• EXERCISE GOAL
If a line in the material below has the word "unfold", copy it.

• RECORDS SUPPLIED
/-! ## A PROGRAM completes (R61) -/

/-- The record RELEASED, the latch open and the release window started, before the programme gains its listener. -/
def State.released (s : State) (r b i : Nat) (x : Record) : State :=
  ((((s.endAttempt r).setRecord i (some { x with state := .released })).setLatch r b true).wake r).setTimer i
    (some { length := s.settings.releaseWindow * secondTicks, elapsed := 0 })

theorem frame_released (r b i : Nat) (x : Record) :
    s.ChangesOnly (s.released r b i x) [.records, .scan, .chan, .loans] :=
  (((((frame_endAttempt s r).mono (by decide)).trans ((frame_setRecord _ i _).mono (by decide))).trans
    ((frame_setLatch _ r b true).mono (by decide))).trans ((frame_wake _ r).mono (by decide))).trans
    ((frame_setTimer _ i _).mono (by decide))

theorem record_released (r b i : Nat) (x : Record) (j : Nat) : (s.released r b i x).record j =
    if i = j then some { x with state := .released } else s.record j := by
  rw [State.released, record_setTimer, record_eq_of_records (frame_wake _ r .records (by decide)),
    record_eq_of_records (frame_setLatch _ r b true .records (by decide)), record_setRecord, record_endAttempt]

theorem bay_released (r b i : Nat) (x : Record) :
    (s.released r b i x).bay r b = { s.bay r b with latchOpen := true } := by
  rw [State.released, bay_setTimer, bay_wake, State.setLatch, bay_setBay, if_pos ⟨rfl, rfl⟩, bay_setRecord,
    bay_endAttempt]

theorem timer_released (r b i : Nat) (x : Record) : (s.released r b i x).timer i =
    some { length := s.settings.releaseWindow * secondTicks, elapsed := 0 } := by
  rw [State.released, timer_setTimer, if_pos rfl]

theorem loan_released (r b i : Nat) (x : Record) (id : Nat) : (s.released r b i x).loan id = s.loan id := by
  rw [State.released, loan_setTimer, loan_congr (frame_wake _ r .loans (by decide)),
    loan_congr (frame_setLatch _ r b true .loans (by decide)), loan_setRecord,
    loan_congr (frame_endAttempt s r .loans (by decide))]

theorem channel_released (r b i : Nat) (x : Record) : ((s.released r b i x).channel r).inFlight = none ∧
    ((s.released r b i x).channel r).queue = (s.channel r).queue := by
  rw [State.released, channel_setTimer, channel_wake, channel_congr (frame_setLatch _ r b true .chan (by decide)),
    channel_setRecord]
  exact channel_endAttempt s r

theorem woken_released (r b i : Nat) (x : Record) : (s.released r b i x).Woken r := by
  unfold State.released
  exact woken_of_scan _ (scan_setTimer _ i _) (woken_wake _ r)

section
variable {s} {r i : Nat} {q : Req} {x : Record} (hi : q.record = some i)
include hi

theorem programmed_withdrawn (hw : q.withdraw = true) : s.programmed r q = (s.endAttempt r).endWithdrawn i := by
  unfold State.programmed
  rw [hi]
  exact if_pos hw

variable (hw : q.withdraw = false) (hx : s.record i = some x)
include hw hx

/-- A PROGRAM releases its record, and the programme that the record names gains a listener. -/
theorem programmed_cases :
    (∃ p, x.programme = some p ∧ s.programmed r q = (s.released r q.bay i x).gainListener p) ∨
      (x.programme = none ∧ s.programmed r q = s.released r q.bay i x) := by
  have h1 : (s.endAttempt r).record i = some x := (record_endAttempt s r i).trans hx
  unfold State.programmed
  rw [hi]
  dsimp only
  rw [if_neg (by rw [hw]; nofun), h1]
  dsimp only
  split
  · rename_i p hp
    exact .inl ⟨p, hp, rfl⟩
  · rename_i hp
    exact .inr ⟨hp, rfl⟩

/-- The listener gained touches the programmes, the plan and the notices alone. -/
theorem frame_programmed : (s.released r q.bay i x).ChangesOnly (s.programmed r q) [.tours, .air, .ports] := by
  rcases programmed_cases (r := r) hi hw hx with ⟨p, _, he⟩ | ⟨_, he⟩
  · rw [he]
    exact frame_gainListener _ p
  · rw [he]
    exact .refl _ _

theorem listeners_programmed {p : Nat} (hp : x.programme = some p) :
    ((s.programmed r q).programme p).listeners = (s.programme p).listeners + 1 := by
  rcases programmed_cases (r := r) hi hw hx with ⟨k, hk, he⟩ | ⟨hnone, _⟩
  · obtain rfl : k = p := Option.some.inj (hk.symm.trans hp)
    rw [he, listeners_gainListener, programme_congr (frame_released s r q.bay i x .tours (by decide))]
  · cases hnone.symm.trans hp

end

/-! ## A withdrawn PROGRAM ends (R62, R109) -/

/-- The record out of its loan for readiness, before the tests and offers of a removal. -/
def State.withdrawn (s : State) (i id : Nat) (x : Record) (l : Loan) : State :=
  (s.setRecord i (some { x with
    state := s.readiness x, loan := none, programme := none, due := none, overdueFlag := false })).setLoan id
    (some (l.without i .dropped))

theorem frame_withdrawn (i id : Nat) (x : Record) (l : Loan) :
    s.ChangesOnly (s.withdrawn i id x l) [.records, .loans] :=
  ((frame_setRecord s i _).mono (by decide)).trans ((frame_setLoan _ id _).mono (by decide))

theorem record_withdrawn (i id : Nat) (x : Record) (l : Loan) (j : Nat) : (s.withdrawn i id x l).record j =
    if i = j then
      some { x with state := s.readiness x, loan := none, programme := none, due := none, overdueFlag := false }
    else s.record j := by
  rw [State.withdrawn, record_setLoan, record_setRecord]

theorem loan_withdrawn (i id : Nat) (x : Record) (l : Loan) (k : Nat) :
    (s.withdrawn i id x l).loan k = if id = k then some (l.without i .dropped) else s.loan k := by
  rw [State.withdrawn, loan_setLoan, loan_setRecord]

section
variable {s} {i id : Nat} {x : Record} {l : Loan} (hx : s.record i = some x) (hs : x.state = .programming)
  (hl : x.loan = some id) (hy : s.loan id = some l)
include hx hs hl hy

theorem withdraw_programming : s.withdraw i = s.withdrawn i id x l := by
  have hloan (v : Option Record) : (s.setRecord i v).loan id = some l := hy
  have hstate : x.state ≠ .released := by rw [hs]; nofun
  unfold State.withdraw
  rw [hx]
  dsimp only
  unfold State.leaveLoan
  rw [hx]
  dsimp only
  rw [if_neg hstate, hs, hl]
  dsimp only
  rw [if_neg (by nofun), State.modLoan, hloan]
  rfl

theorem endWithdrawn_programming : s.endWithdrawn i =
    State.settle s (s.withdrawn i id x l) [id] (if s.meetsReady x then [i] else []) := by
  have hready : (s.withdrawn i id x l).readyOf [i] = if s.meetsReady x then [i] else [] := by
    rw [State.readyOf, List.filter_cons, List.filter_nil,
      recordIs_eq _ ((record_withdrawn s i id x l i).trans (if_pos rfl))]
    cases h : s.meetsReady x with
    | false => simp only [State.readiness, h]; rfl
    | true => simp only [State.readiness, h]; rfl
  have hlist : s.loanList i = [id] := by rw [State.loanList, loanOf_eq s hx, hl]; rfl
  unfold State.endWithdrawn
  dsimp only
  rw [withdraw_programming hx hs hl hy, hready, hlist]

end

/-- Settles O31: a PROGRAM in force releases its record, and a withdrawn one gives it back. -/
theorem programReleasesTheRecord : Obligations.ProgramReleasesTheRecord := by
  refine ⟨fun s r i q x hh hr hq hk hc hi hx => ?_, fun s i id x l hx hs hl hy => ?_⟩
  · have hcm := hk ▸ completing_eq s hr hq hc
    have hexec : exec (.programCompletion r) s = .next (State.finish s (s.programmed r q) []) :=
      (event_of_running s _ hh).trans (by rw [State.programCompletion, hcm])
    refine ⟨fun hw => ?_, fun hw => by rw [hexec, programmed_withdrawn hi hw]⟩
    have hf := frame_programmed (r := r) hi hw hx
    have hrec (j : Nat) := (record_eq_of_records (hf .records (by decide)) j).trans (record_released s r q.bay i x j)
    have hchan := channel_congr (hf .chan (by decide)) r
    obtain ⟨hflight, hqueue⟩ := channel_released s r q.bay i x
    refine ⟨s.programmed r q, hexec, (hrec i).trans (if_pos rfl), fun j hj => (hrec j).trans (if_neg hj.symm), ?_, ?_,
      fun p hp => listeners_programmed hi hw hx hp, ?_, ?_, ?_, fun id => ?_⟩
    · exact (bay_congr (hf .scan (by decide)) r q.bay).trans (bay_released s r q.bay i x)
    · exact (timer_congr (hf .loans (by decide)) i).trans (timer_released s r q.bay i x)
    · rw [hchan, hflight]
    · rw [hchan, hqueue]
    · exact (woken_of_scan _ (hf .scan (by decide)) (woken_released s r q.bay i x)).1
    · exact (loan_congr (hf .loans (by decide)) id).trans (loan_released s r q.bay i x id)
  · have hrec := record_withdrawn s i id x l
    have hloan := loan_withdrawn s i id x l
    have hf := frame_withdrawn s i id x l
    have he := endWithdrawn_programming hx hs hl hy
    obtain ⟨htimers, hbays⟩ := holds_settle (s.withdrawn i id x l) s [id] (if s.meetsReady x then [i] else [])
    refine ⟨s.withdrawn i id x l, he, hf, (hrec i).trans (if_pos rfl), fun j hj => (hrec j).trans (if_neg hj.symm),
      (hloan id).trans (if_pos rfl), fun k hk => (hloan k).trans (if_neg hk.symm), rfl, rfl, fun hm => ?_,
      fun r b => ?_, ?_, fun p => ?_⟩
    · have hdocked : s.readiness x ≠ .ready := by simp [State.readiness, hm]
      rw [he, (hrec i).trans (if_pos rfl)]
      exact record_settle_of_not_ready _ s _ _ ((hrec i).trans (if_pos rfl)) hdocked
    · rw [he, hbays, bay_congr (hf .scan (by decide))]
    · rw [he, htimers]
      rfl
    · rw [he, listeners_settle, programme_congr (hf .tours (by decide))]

• SOLVED PROBLEM
  unfold State.released
  unfold State.programmed
  unfold State.programmed
  unfold State.withdraw
  unfold State.leaveLoan
  unfold State.endWithdrawn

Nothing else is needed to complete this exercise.